Instructions to follow
The line containing "fixed frame. -/" marks the end, so write out exactly every line from the top of the entries below through that one.

Extracted data
-----

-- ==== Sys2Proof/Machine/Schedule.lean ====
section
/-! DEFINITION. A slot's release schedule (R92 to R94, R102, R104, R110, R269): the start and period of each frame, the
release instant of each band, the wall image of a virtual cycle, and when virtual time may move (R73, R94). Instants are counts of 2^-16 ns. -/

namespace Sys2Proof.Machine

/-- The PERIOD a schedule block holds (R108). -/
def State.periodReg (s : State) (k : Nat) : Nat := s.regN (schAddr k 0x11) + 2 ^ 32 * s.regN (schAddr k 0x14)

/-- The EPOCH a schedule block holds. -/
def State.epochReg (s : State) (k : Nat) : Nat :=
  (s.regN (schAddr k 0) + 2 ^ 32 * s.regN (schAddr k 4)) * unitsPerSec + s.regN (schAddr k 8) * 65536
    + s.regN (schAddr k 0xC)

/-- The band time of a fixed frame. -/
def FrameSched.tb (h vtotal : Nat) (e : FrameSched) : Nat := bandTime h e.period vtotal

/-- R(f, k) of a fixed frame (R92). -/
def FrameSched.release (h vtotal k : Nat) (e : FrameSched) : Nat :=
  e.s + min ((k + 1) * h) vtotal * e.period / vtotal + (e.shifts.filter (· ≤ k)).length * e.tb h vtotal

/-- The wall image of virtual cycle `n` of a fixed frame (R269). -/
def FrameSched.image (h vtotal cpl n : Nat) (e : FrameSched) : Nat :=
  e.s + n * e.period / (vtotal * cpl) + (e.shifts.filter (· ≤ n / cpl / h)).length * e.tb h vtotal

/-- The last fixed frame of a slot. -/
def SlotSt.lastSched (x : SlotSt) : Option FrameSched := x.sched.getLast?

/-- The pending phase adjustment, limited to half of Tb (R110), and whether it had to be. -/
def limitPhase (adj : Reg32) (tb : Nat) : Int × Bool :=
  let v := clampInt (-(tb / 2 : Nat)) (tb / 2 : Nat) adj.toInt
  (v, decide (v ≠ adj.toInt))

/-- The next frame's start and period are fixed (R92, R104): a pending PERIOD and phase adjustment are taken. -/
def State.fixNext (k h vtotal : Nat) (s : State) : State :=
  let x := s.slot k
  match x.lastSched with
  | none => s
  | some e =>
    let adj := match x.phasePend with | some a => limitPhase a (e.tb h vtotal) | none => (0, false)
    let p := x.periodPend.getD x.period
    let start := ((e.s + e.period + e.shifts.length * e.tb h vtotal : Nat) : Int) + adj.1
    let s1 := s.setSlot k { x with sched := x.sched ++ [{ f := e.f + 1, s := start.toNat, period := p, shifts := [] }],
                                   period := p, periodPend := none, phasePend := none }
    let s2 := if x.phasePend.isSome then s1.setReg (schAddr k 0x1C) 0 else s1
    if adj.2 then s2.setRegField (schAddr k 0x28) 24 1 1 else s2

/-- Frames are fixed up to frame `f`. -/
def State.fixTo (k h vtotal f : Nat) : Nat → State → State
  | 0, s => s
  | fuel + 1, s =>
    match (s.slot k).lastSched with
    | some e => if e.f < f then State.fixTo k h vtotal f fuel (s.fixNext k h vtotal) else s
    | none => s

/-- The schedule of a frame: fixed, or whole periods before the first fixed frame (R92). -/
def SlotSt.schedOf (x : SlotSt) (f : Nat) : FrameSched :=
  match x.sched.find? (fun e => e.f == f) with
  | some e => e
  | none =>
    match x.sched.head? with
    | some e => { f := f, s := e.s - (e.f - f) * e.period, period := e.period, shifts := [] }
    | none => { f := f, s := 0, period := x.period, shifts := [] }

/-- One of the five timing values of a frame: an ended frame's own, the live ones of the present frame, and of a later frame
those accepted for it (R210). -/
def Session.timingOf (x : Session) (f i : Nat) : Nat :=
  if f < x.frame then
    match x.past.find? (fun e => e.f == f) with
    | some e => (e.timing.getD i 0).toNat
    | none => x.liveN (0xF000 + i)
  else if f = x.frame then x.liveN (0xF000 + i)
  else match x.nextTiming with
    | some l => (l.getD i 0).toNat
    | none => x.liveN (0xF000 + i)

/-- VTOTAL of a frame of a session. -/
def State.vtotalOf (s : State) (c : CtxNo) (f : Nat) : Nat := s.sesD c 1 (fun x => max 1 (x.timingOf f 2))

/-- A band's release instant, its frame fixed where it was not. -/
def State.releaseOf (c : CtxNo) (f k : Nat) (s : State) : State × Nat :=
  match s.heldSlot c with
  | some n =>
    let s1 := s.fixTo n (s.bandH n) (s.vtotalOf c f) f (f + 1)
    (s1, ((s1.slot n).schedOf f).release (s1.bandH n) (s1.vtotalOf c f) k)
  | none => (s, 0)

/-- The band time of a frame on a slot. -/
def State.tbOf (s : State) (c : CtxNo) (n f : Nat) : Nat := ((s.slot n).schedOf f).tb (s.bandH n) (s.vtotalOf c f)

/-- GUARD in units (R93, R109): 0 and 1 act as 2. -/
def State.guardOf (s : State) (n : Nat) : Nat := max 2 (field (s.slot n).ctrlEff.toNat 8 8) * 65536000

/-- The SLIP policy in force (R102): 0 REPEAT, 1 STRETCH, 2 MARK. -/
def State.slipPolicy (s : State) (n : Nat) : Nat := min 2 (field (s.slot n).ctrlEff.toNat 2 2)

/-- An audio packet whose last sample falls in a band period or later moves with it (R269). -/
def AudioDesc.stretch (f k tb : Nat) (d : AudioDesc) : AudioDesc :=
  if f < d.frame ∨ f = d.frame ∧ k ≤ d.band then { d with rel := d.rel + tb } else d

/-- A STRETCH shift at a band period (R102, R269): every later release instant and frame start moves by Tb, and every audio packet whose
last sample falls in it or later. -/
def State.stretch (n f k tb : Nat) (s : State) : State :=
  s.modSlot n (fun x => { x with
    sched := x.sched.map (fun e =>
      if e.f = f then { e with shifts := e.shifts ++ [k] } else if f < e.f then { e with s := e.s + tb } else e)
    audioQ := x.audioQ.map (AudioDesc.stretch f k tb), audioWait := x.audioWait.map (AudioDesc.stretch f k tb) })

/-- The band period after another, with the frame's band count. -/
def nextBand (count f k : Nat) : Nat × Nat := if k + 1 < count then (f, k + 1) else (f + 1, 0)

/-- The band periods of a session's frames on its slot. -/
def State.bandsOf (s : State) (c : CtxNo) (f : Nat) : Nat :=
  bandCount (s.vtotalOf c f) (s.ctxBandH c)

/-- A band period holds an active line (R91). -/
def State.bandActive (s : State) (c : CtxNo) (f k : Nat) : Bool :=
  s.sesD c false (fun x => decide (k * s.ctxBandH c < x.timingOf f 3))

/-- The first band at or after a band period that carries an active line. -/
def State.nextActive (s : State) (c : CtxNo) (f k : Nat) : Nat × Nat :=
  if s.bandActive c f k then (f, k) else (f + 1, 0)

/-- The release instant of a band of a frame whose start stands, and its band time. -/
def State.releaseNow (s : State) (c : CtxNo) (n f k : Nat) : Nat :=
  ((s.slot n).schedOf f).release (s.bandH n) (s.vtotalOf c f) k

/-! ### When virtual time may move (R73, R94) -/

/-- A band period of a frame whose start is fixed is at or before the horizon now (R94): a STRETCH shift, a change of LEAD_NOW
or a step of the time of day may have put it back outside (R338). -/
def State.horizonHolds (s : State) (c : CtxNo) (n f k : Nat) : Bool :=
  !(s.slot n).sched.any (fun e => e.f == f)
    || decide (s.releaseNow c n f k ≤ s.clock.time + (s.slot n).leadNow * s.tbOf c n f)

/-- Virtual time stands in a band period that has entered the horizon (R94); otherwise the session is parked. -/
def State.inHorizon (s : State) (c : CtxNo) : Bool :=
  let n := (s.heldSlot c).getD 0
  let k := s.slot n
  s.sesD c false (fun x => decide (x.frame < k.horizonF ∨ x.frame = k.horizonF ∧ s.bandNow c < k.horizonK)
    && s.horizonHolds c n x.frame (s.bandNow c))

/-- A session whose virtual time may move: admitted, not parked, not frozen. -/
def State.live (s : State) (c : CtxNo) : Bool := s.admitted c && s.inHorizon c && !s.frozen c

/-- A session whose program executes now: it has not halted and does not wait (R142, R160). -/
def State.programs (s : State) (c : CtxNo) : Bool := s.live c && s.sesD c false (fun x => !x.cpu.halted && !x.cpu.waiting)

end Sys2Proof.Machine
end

-----

Task response
-- ==== Sys2Proof/Machine/Schedule.lean ====
section
/-! DEFINITION. A slot's release schedule (R92 to R94, R102, R104, R110, R269): the start and period of each frame, the
release instant of each band, the wall image of a virtual cycle, and when virtual time may move (R73, R94). Instants are counts of 2^-16 ns. -/

namespace Sys2Proof.Machine

/-- The PERIOD a schedule block holds (R108). -/
def State.periodReg (s : State) (k : Nat) : Nat := s.regN (schAddr k 0x11) + 2 ^ 32 * s.regN (schAddr k 0x14)

/-- The EPOCH a schedule block holds. -/
def State.epochReg (s : State) (k : Nat) : Nat :=
  (s.regN (schAddr k 0) + 2 ^ 32 * s.regN (schAddr k 4)) * unitsPerSec + s.regN (schAddr k 8) * 65536
    + s.regN (schAddr k 0xC)

/-- The band time of a fixed frame. -/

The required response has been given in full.